## To do:
Beginning with the first line of the data below, reproduce every line unchanged, ending with the line that holds "s.ctxL := rfl".

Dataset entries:
-=-=-

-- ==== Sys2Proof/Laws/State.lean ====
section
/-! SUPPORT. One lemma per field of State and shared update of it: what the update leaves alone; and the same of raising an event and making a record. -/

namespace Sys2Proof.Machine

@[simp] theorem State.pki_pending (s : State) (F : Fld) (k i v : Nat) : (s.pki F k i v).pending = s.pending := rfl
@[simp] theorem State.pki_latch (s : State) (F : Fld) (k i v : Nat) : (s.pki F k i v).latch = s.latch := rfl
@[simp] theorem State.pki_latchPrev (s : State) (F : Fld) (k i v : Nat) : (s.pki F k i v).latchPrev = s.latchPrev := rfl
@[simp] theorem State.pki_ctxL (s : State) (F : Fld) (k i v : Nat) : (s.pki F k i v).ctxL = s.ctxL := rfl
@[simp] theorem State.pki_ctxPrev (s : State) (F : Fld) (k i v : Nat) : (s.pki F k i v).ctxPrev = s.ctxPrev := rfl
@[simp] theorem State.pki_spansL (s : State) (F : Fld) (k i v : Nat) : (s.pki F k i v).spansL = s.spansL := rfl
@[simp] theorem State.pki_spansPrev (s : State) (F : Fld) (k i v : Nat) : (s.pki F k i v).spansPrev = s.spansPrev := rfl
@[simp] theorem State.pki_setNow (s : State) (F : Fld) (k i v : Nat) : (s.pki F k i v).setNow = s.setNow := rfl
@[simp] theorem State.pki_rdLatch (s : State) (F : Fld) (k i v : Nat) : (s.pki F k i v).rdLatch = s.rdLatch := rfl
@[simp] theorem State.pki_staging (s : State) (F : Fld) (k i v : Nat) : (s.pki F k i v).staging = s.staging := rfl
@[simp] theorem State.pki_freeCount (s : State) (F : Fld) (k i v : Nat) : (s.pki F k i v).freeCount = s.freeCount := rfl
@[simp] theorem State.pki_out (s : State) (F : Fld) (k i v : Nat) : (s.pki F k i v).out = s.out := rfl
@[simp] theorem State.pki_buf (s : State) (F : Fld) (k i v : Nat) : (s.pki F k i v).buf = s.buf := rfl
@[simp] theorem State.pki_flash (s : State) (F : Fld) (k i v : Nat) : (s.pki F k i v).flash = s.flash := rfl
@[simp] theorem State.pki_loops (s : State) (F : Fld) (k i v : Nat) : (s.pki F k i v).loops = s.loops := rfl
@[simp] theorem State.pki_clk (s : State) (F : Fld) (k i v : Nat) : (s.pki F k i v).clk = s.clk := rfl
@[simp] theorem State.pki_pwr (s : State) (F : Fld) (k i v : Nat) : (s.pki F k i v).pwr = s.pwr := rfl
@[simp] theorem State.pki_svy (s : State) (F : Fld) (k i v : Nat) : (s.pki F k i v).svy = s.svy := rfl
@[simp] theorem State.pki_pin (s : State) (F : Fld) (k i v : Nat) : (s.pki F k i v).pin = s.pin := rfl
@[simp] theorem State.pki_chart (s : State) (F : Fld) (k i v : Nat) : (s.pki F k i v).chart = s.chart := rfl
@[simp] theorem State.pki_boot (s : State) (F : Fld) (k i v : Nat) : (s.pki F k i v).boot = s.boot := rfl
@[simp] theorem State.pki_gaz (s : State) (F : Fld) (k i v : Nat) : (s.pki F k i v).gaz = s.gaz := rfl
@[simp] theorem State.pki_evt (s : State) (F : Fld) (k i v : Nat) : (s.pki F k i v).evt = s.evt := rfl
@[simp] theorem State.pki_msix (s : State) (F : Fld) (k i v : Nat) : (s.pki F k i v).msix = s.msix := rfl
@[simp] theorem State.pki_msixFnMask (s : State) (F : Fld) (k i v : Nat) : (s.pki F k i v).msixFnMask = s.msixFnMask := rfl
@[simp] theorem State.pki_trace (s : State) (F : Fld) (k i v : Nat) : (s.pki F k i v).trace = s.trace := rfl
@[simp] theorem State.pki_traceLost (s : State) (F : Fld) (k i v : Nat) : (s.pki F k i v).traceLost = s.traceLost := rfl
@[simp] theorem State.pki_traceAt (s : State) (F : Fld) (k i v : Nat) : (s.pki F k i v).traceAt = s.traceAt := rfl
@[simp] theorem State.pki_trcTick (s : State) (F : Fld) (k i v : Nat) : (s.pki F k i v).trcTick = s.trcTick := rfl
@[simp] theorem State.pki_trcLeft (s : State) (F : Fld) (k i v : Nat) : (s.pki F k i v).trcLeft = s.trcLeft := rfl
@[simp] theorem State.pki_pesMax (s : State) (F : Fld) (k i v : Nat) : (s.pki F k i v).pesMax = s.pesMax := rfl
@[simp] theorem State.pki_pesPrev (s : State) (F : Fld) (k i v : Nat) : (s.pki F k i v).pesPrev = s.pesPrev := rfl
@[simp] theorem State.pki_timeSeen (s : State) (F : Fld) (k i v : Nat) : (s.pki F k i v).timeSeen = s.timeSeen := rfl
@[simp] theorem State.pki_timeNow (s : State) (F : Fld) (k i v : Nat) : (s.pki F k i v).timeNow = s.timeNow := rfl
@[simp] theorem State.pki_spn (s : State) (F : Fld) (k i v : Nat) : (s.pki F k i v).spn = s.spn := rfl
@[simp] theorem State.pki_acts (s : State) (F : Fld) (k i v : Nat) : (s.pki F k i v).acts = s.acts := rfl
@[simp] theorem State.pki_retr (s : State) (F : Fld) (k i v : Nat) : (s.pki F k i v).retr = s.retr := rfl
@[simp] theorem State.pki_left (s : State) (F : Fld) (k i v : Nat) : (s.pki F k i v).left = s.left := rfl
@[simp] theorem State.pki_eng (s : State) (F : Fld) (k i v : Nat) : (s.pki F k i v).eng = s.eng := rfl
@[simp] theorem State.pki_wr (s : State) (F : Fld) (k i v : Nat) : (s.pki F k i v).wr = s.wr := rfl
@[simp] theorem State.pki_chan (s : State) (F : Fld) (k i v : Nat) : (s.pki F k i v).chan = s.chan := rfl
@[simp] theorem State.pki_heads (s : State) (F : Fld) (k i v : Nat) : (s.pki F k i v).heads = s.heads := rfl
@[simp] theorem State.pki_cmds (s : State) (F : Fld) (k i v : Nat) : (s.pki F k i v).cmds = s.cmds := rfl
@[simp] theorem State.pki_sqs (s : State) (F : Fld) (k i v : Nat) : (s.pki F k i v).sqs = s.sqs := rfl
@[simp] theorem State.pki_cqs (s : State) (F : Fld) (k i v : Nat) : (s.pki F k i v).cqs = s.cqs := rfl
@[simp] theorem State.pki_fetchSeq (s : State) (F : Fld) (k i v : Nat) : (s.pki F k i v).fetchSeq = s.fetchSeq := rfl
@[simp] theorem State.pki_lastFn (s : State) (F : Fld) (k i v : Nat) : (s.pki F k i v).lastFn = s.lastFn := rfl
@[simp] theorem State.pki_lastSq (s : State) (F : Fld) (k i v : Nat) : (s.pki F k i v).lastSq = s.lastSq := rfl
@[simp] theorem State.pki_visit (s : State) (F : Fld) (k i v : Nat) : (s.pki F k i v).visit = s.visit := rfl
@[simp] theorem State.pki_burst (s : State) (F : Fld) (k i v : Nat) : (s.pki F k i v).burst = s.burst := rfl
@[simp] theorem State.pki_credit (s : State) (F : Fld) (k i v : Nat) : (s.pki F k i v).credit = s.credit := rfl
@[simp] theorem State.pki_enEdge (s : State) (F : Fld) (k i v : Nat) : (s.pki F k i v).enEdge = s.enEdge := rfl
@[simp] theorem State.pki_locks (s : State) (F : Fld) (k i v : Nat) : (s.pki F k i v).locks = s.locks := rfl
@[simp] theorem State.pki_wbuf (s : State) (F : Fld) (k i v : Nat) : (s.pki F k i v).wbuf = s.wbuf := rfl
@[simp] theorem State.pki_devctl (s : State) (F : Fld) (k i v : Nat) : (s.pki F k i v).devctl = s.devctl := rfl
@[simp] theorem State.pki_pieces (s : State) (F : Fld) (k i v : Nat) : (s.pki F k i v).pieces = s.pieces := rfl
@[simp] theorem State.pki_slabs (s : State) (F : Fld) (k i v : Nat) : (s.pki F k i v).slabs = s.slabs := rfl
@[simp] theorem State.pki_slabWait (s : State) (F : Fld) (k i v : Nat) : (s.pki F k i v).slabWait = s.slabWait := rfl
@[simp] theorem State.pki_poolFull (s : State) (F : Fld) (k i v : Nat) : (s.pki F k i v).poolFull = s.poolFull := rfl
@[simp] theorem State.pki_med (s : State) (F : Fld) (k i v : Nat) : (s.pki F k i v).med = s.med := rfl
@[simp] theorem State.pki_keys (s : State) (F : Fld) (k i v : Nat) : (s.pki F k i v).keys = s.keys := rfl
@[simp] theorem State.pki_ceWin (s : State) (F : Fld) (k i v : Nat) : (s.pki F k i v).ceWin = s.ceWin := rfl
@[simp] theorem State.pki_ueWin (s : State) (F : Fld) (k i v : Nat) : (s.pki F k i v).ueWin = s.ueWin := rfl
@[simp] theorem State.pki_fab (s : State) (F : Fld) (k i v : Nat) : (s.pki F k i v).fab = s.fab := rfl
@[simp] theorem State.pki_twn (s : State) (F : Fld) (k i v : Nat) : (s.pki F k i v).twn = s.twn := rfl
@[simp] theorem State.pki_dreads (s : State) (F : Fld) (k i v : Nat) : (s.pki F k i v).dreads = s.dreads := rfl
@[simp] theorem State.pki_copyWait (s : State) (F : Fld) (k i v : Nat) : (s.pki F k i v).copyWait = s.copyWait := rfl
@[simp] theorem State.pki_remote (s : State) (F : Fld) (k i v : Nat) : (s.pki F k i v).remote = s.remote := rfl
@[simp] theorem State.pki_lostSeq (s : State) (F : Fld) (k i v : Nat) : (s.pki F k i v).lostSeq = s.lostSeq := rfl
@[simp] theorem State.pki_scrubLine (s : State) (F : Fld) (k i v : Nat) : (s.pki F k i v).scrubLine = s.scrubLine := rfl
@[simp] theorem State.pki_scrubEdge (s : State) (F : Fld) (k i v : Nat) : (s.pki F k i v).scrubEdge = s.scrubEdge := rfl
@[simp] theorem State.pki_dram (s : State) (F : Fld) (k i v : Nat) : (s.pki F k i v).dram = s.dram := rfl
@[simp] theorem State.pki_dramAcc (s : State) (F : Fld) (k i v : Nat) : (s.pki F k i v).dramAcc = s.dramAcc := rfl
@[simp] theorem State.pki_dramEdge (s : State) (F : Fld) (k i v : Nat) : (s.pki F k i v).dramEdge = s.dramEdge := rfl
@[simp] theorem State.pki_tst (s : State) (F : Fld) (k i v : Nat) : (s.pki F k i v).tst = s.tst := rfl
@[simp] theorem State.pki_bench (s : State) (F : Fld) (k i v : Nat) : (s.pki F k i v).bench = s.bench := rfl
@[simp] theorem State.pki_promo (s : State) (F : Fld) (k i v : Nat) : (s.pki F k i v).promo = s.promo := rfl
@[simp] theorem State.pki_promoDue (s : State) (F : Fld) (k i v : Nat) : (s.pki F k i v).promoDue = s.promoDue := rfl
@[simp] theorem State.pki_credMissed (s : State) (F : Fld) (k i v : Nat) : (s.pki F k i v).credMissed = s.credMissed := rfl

-=-=-

## Result of the task:
-- ==== Sys2Proof/Laws/State.lean ====
section
/-! SUPPORT. One lemma per field of State and shared update of it: what the update leaves alone; and the same of raising an event and making a record. -/

namespace Sys2Proof.Machine

@[simp] theorem State.pki_pending (s : State) (F : Fld) (k i v : Nat) : (s.pki F k i v).pending = s.pending := rfl
@[simp] theorem State.pki_latch (s : State) (F : Fld) (k i v : Nat) : (s.pki F k i v).latch = s.latch := rfl
@[simp] theorem State.pki_latchPrev (s : State) (F : Fld) (k i v : Nat) : (s.pki F k i v).latchPrev = s.latchPrev := rfl
@[simp] theorem State.pki_ctxL (s : State) (F : Fld) (k i v : Nat) : (s.pki F k i v).ctxL = s.ctxL := rfl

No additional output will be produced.